### [DATA TO PROCESS]
theorem execHostApertureWrite_canon (h : s.Canon) : Out.Canon (execHostApertureWrite part off bytes s) :=
  Out.ite_canon trivial (Out.ite_canon (hostWrite_canon h) trivial)

theorem hostBytes_carries (h : s.Canon) : Carries (s.hostBytes part l) := by
  induction l generalizing s with
  | nil => exact h
  | cons e t ih =>
    unfold State.hostBytes
    split
    · exact ih (partNote_canon h)
    · simp only
      split
      · exact ih (partNote_canon (kept_canon h))
      · exact ih (kept_canon h)

theorem execHostApertureRead_canon (h : s.Canon) : Out.Canon (execHostApertureRead part off n s) := by
  refine Out.ite_canon trivial (Out.ite_canon ?_ trivial)
  exact (hostBytes_carries h).of_mem rfl

theorem readPort_canon (h : s.Canon) : Out.Canon (s.readPort fn off width) := Out.ite_canon trivial (h.of_mem rfl)

end HostSide

/-! Errors of arrays, what is retired, power, and the start of the machine. -/

section Hardware
variable {s : State} {part core array addr gid n : Nat} {owner p : Option Nat} {r : MachineCheck} {v w : DWord} {cores grant : List Nat}
  {cfg : PartCfg}

theorem errNote_canon (h : s.Canon) : (s.errNote owner r).Canon := by
  unfold State.errNote
  extract_lets _ s1
  have h1 : s1.Canon := h.of_mem rfl
  split
  · exact telemetry_canon h1
  · exact h1

theorem spoil_canon {core : Option Nat} (h : s.Canon) : (s.spoil core array addr).Canon := by
  unfold State.spoil
  extract_lets
  split
  · exact ite_canon (modPair_canon h) h
  · split
    · exact h.of_mem rfl
    · exact h
  · split
    · exact h.of_mem rfl
    · exact h
  · split
    · exact h.of_mem rfl
    · exact h
  · split
    · exact h.of_mem rfl
    · exact h
  · exact h.of_mem rfl
  · exact h
  · exact h.of_mem rfl
  · exact ite_canon (modThr_canon h) h

theorem execScrubError_canon (h : s.Canon) : Out.Canon (execScrubError part r s) := by
  refine Out.ite_canon trivial (Out.ite_canon ?_ trivial)
  extract_lets old new counted
  have h1 : counted.Canon := h.of_mem rfl
  simp only [Out.Canon]
  split
  · exact ite_canon (errNote_canon h1) h1
  · exact spoil_canon h
  · exact spoil_canon (errNote_canon h)

theorem execLentTileDrain_canon (h : s.Canon) : Out.Canon (execLentTileDrain core s) := by
  unfold execLentTileDrain
  refine Out.ite_canon trivial ?_
  split
  · trivial
  · exact modCore_canon h

theorem announce_canon (h : s.Canon) : (s.announce v w).Canon := foldl_canon (fun _ _ h => telemetry_canon h) h
theorem giveCores_canon (h : s.Canon) : (s.giveCores cores p).Canon := foldl_canon (fun _ _ h => modCore_canon h) h

theorem execPartitionCreate_canon (h : s.Canon) : Out.Canon (execPartitionCreate part cfg s) := by
  unfold execPartitionCreate
  extract_lets s1
  have h1 : s1.Canon := h.of_mem rfl
  exact Out.ite_canon trivial (Out.ite_canon (dropTlb_canon (giveCores_canon h1)) trivial)

theorem execPartitionResize_canon (h : s.Canon) : Out.Canon (execPartitionResize part cores grant s) :=
  Out.ite_canon trivial (Out.ite_canon (giveCores_canon (modPart_canon (giveCores_canon h))) trivial)

theorem discardAll_canon {l : List Nat} (h : s.Canon) : (l.foldl (fun s n => s.discardTeam n) s).Canon :=
  foldl_canon (fun _ _ h => discardTeam_canon h) h

theorem execPartitionDelete_canon (h : s.Canon) : Out.Canon (execPartitionDelete part s) := by
  unfold execPartitionDelete
  extract_lets live s1 s2
  have h2 : s2.Canon := dropTlb_canon (giveCores_canon (discardAll_canon h))
  exact Out.ite_canon trivial (Out.ite_canon (h2.of_mem rfl) trivial)

theorem execCoreRetirement_canon (h : s.Canon) : Out.Canon (execCoreRetirement core s) := by
  unfold execCoreRetirement
  extract_lets used s1 s2
  have h1 : s1.Canon := foldl_canon (fun _ _ h => mergeWord_canon h) h
  have h2 : s2.Canon := ite_canon (modCore_canon h1) (h1.of_mem rfl)
  exact Out.ite_canon trivial (Out.ite_canon (announce_canon h2) trivial)

theorem execPseudoChannelRetirement_canon {stack channel : Nat} (h : s.Canon) : Out.Canon (execPseudoChannelRetirement stack channel s) := by
  have h1 : ({ s with channels := s.channels ++ [(stack, channel)] } : State).Canon := h
  exact Out.ite_canon trivial (Out.ite_canon (announce_canon h1) trivial)

theorem execLynxLaneDegrade_canon {port lanes : Nat} (h : s.Canon) : Out.Canon (execLynxLaneDegrade port lanes s) := by
  unfold execLynxLaneDegrade
  extract_lets s1
  have h1 : s1.Canon := h.of_mem rfl
  exact Out.ite_canon trivial (Out.ite_canon (announce_canon h1) trivial)

theorem execPcieDegrade_canon {width : Nat} (h : s.Canon) : Out.Canon (execPcieDegrade width s) := by
  have h1 : ({ s with pcieWidth := width } : State).Canon := h
  exact Out.ite_canon trivial (Out.ite_canon (announce_canon h1) trivial)

theorem execHbmRecalibration_canon {stack channel : Nat} (h : s.Canon) : Out.Canon (execHbmRecalibration stack channel s) :=
  Out.ite_canon trivial (Out.ite_canon (announce_canon h) trivial)

theorem execPowerCap_canon {sixteenths : Nat} (h : s.Canon) : Out.Canon (execPowerCap sixteenths s) :=
  Out.ite_canon trivial (Out.ite_canon (h.of_mem rfl) trivial)

theorem sorted_filter {m : List Host.Cell} {q : Host.Cell → Bool} (h : Memory.sorted m = true) : Memory.sorted (m.filter q) = true := by
  induction m with
  | nil => rfl
  | cons d t ih =>
    simp only [List.filter_cons]
    split
    · exact sorted_cons (fun c hc => sorted_above h c (List.mem_filter.mp hc).1) (ih (sorted_tail h))
    · exact ih (sorted_tail h)

/-- Entries may be left out of a memory in canonical form. -/
theorem wf_filter {m : List Host.Cell} {q : Host.Cell → Bool} (h : Memory.wf m = true) : Memory.wf (m.filter q) = true := by
  simp only [Memory.wf, Bool.and_eq_true, List.all_eq_true] at h ⊢
  obtain ⟨hs, hz⟩ := h
  exact ⟨sorted_filter hs, fun c hc => hz c (List.mem_filter.mp hc).1⟩

/-- Where power goes, what the host holds of memory stays. -/
theorem off_canon (h : s.Canon) : s.off.Canon := wf_filter h

theorem execCoolantOverLimit_canon (h : s.Canon) : Out.Canon (execCoolantOverLimit s) :=
  Out.ite_canon trivial (Out.ite_canon (off_canon (foldl_canon (fun _ _ h => endTask_canon (endedRecord_canon h)) h)) trivial)

theorem execPowerRemoved_canon (h : s.Canon) : Out.Canon (execPowerRemoved s) := Out.ite_canon trivial (off_canon h)

theorem execPowerGood_canon {boot : BootCfg} (h : s.Canon) : Out.Canon (execPowerGood boot s) := by
  unfold execPowerGood
  extract_lets okA img
  clear_value img okA
  exact Out.ite_canon trivial (Out.ite_canon trivial (h.of_mem rfl))

theorem execEcideHandover_canon {component : List Byte} {ok : Bool} (h : s.Canon) : Out.Canon (execEcideHandover component ok s) := by
  unfold execEcideHandover
  refine Out.ite_canon trivial (Out.ite_canon trivial ?_)
  split
  · have h1 : (if s.slotB then { s with imageA := component } else { s with imageB := component } : State).Canon :=
      ite_canon (h.of_mem rfl) (h.of_mem rfl)
    exact ite_canon (h1.of_mem rfl) h1
  · exact Out.ite_canon (h.of_mem rfl) trivial

theorem execQuote_canon {nonce : BitVec 512} (h : s.Canon) : Out.Canon (execQuote part nonce s) := by
  unfold execQuote
  extract_lets body
  clear_value body
  exact Out.ite_canon trivial (Out.ite_canon (h.of_mem rfl) trivial)

theorem serviceTlbi_canon {va : Option DWord} (h : s.Canon) : Out.Canon (s.serviceTlbi part va) :=
  Out.ite_canon trivial (Out.ite_canon (dropTlb_canon h) trivial)

theorem setBreakpoint_canon (h : s.Canon) : Out.Canon (s.setBreakpoint part n v) :=
  Out.ite_canon trivial (Out.ite_canon (modPart_canon h) trivial)

theorem groupError_canon (h : s.Canon) : Out.Canon (s.groupError gid) := by
  unfold State.groupError
  refine Out.ite_canon trivial ?_
  split
  · trivial
  · exact endGroup_canon (setRegs_canon (machineCheck_canon h))

theorem execL2WriteBack_canon {frame : Nat} (h : s.Canon) : Out.Canon (execL2WriteBack part frame s) :=
  Out.ite_canon trivial (Out.ite_canon (modPart_canon h) trivial)

theorem execDirtyHarvest_canon {dword : Nat} (h : s.Canon) : Out.Canon (execDirtyHarvest part dword s) :=
  Out.ite_canon trivial (Out.ite_canon (modPart_canon h) trivial)

end Hardware

/-! Migration: rounds, frames and the image of a partition. -/

section Migration
variable {s : State} {part frame base top task tm core : Nat} {tagOk : Bool} {bytes : List Byte} {seen : List Nat} {b : ImgBody} {x : TeamImage}
  {head : DWord} {r : ImgRec} {name : String} {typ : BitVec 15} {ok : Bool}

### [WORK INSTRUCTION]
In the entries above, find the line holding "exact modCore_canon h" and the line holding "theorem giveCores_canon (h", then retype exactly those two lines and every line between them, and nothing else.

### [FINAL ANSWER]
  · exact modCore_canon h

theorem announce_canon (h : s.Canon) : (s.announce v w).Canon := foldl_canon (fun _ _ h => telemetry_canon h) h
theorem giveCores_canon (h : s.Canon) : (s.giveCores cores p).Canon := foldl_canon (fun _ _ h => modCore_canon h) h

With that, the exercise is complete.